Ладно, она поужинает с ним. И не обязательно говорить правду. Пока не обязательно. Она не готова к этому, а он, таким образом, доложит Брук, что все хорошо, и остаток уик-энда Эмма проведет в покое.
– Пойду за жакетом.
Он кивнул, выглядя странно довольным.
Несколько минут спустя они уже мчались по шоссе Пасифик-Коуст в его лакрично-черном микроавтобусе. Стекла были опущены, теплый весенний ветерок развевал ее волосы. Дилан, только недавно сам севший за руль, сосредоточился на дороге. Эмма несколько секунд обозревала его профиль. У него классические черты лица: массивная челюсть, сильный подбородок, прямой нос и темно-синие глаза.
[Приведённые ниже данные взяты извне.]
def dec20 (m t : Nat) : Dec Instr :=
  match m with
  | 0 => do
    let f := fbOf t
    let d ← scalarField f.d
    let a ← scalarField f.a
    let b ← scalarField f.b
    zero (bits f.f 1 13)
    return .berth d a b (flag f.f 0)
  | 1 => do
    let f := fbOf t
    let d ← scalarField f.d
    let a ← scalarField f.a
    zero f.b
    zero (bits f.f 1 13)
    return .unberth d a (flag f.f 0)
  | 2 => do
    let f := fbOf t
    let d ← scalarField f.d
    let a ← scalarField f.a
    zero f.b
    zero (bits f.f 3 11)
    return .hand d a (Fin.ofNat 8 (bits f.f 0 3))
  | 3 => do
    let f := fbOf t
    let rem := flag f.f 3
    let d ← scalarField f.d
    let a ← if rem then scalarField f.a else .ok (SReg.x 0)
    zero (if rem then bits f.f 0 3 else f.a)
    zero f.b
    zero (bits f.f 4 10)
    return .binfo d a rem (Fin.ofNat 8 (bits f.f 0 3))
  | 4 => decSlot .bclr t
  | 5 => decSlot .spec t
  | 6 => decSlot .scommit t
  | 7 => decSlot .sabort t
  | 8 => do
    let f := faOf t
    let d ← scalarField f.d
    zero (bits f.s4 3 1)
    let p ← ranged .smallField 3 f.a
    return .wmrd d p (Fin.ofNat 8 (bits f.s4 0 3))
  | _ => .error .badMinor

/-- The d field of CPYQ and CPYQT: x1-x28 (R309). -/
def decCpy (mk : Fin 28 → Instr) (t : Nat) : Dec Instr := do
  let f := faOf t
  require .badRegister (f.d != 0)
  let d ← ranged .badRegister 28 (f.d - 1)
  zero f.a
  zero f.s4
  return mk d

def decCpyDa (mk : SReg → SReg → Instr) (t : Nat) : Dec Instr := do
  let f := faOf t
  let d ← scalarField f.d
  let a ← scalarField f.a
  zero f.s4
  return mk d a

def dec21 (m t : Nat) : Dec Instr :=
  match m with
  | 0 => decCpy .cpyq t
  | 1 => decCpy .cpyqt t
  | 2 => decCpyDa .cpys t
  | 3 => decCpyDa .cpyr t
  | 4 => decCpyDa .cpyw t
  | 5 => do
    let f := faOf t
    let d ← scalarField f.d
    let a ← scalarField f.a
    let p ← ranged .smallField 4 f.s4
    return .cpyst d a p
  | _ => .error .badMinor

def dec22 (m t : Nat) : Dec Instr :=
  match m with
  | 0 => do
    let f := fbOf t
    let d ← scalarField f.d
    let a ← scalarField f.a
    zero f.b
    zero (bits f.f 4 10)
    let s ← ranged .smallField 10 (bits f.f 0 4)
    return .turn d a s
  | 1 => do
    let f := fbOf t
    let d ← scalarField f.d
    zero f.a
    zero f.b
    zero (bits f.f 4 10)
    let s ← ranged .smallField 10 (bits f.f 0 4)
    return .turnq d s
  | 2 => do
    let f := fbOf t
    let d ← scalarField f.d
    zero f.a
    zero f.b
    zero (bits f.f 6 8)
    let s ← ranged .smallField 10 (bits f.f 0 4)
    let p ← ranged .smallField 3 (bits f.f 4 2)
    return .thrd d s p
  | _ => .error .badMinor

/-- The numbers of the system-register table (R379). -/
def isSysReg (n : Nat) : Bool :=
  n ≤ 0x09 || (0x10 ≤ n && n ≤ 0x15) || (0x18 ≤ n && n ≤ 0x1E)

def dec23 (m t : Nat) : Dec Instr :=
  match m with
  | 0 => do
    let f := faOf t
    let a ← scalarField f.a
    zero f.d
    return .trap a (Fin.ofNat 16 f.s4)
  | 1 => return .sret
  | 2 => do
    let f := fbOf t
    let d ← scalarField f.d
    zero f.a
    zero f.b
    zero (bits f.f 8 6)
    require .smallField (isSysReg (bits f.f 0 8))
    return .sysr d (Fin.ofNat 256 (bits f.f 0 8))
  | 3 => do
    let f := fbOf t
    let d ← scalarField f.d
    let a ← scalarField f.a
    zero f.b
    zero (bits f.f 8 6)
    require .smallField (isSysReg (bits f.f 0 8))
    return .sysw d a (Fin.ofNat 256 (bits f.f 0 8))
  | 4 => do
    let f := fbOf t
    let a ← scalarField f.a
    zero f.d
    zero f.b
    zero (bits f.f 2 12)
    require .smallField (bits f.f 0 2 < 2)
    return .tlbi a (bits f.f 0 2 == 1)
  | 5 => return .wfe
  | _ => .error .badMinor

def decSeal (mk : SReg → SReg → SReg → SealImm → Instr) (t : Nat) : Dec Instr := do
  let f := fbOf t
  let len := bits f.f 0 7
  let d ← scalarField f.d
  let a ← scalarField f.a
  let b ← if len = 0 then .ok (SReg.x 0) else scalarField f.b
  zero (if len = 0 then f.b else 0)
  let l ← ranged .smallField 65 len
  require .together (flag f.f 7 || len != 0)
  return mk d a b { ctx := Fin.ofNat 64 (bits f.f 8 6), vr := flag f.f 7, len := l }

def dec24 (m t : Nat) : Dec Instr :=
  match m with
  | 0 => decSeal .seal t
  | 1 => decSeal .unseal t
  | 2 => do
    let f := fbOf t
    let d ← scalarField f.d
    let a ← scalarField f.a
    let b ← scalarField f.b
    zero (bits f.f 4 10)
    require .smallField (bits f.f 0 4 != 0)
    let i ← ranged .smallField 15 (bits f.f 0 4 - 1)
    return .sluice d a b i
  | _ => .error .badMinor

/-- The tail of an instruction whose head passed the first three rows of R396. -/
def decodeTail (major minor tail : Nat) : Dec Instr :=
  match major with
  | 0x01 => dec01 minor tail
  | 0x02 => dec02 minor tail
  | 0x03 => dec03 minor tail
  | 0x04 => dec04 minor tail
  | 0x05 => dec05 minor tail
  | 0x06 => dec06 minor tail
  | 0x07 => dec07 minor tail
  | 0x08 => dec08 minor tail
  | 0x0A => dec0A minor tail
  | 0x0B => dec0B minor tail
  | 0x0C => dec0C minor tail
  | 0x0D => dec0D minor tail
  | 0x0E => dec0E minor tail
  | 0x0F => dec0F minor tail
  | 0x10 => dec10 minor tail
  | 0x11 => dec11 minor tail
  | 0x12 => dec12 minor tail
  | 0x13 => dec13 minor tail
  | 0x14 => dec14 minor tail
  | 0x15 => dec15 minor tail
  | 0x16 => dec16 minor tail
  | 0x17 => dec17 minor tail
  | 0x18 => dec18 minor tail
  | 0x19 => dec19 minor tail
  | 0x1A => dec1A minor tail
  | 0x1B => dec1B minor tail
  | 0x1C => dec1C minor tail
  | 0x1D => dec1D minor tail
  | 0x1E => dec1E minor tail
  | 0x1F => dec1F minor tail
  | 0x20 => dec20 minor tail
  | 0x21 => dec21 minor tail
  | 0x22 => dec22 minor tail
  | 0x23 => dec23 minor tail
  | 0x24 => dec24 minor tail
  | _ => .error .badMajor

/-- An instruction from its head and its tail (R59, R78): MAJOR 15:10, TL 9:7, MINOR 6:0. -/
def decodeInstr (head tail : Nat) : Dec Instr :=
  match opcodeMap (bits head 10 6) with
  | [] => .error .badMajor
  | fs =>
    match fs[bits head 0 7]? with
    | none => .error .badMinor
    | some fmt =>
      if bits head 7 3 = fmt.tl then decodeTail (bits head 10 6) (bits head 0 7) tail else .error .wrongTailLength

/-! ## Lines (R58) -/

/-- Bytes as a little-endian number, the first byte lowest. -/
def leNat : List Byte → Nat
  | [] => 0
  | b :: bs => b.toNat + 256 * leNat bs

/-- The n bytes of a number, lowest first. -/
def leBytes : Nat → Nat → List Byte
  | 0, _ => []
  | n + 1, v => BitVec.ofNat 8 v :: leBytes n (v / 256)

/-- w bytes at offset i of a line, as a little-endian number. -/
def lineField (line : List Byte) (i w : Nat) : Nat := leNat ((line.drop i).take w)

/-- The tail lengths in bytes of heads i, i+1, ... (n of them). -/
def tailLens (line : List Byte) : Nat → Nat → List Nat
  | 0, _ => []
  | n + 1, i => 2 * bits (lineField line (2 + 2 * i) 2) 7 3 :: tailLens line n (i + 1)

/-- The head count of a well-formed line, or the first limit of R77 that it breaks. -/
def lineHeads (line : List Byte) : Dec Nat := do
  let hdr := lineField line 0 2
  let n := bits hdr 11 5
  require .headerBits (bits hdr 0 11 == 0)
  require .noHeads (n != 0)
  let lens := tailLens line n 0
  require .badTailLength (lens.all (· ≤ 8))
  require .lineTooLong (2 + 2 * n + lens.sum ≤ 64)
  return n

/-- Head and tail of slot s of a well-formed line (R58). -/
def slotWords (line : List Byte) (s : Nat) : Nat × Nat :=
  let lens := tailLens line (s + 1) 0
  let before := (lens.take s).sum
  let len := lens.getD s 0
  (lineField line (2 + 2 * s) 2, lineField line (64 - before - len) len)

/-- Slot s of a line (R58, R77, R78): the head count of the line and the instruction. -/
def decodeLine (line : List Byte) (s : Nat) : Dec (Nat × Instr) := do
  let n ← lineHeads line
  require .noSuchSlot (s < n)
  let (h, t) := slotWords line s
  let i ← decodeInstr h t
  return (n, i)

/-- A line that holds one instruction (R58): header with head count 1, the head, padding, the tail at its end. -/
def lineOf (head tail : Nat) : List Byte :=
  let len := 2 * bits head 7 3
  leBytes 2 0x0800 ++ leBytes 2 head ++ List.replicate (60 - len) 0 ++ leBytes len tail

/-- The instruction whose bits are w, numbered as spec/opcode_table.json numbers them: the head is bits 15:0 and
the tail stands above it; laid out in a line of its own and read back by the decoder. -/
def decodeTableWord (nbits w : Nat) : Option Instr :=
  let v := w % 2 ^ nbits
  match decodeLine (lineOf (v % 0x10000) (v / 0x10000)) 0 with
  | .ok (_, i) => some i
  | .error _ => none

/-! ## The encoder -/

/-- Fields put side by side, each a value and its width in bits, the highest first. -/
def pack : List (Nat × Nat) → Nat
  | [] => 0
  | (v, _) :: fs => v * 2 ^ (fs.map (·.2)).sum + pack fs

/-- The 6-bit field of a scalar register (R66). -/
def SReg.code : SReg → Nat
  | .x n => n.val
  | .k n => 32 + n.val
  | .q n => 40 + n.val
Как вода у Гавайских островов. С бирюзовым отливом. Волосы немного выгорели на солнце и отросли настолько, чтобы прикрывать уши. Чаще всего он зачесывал их назад, но непокорные пряди всегда падали на лоб и сводили ее с ума.
Будут ли у ребенка его волосы? Его глаза? Или он больше будет похож на нее? Зеленоглазый, с волосами цвета темной клюквы?
Желудок сжался при мысли о тайной жизни внутри, растущей и процветающей, несмотря на постоянные приступы тошноты. Ей действительно нужно подкрепиться, а стряпня Мэйзи слишком хороша, чтобы от нее отказываться.
– Приехали!
Дилан въехал в ворота и направился по круглой подъездной дорожке к входу в дом. Временами Эмма не могла поверить, что это все принадлежит ему. Он вырос в обычной американской семье. Отец – директор школы, мать – инженер-строитель. Маркус, отец Дилана, умер за год до пенсии, прожив полную и счастливую жизнь. Любовь к жене и детям, существование, полное доброты и благородства, вернуло Эмме веру в человечество.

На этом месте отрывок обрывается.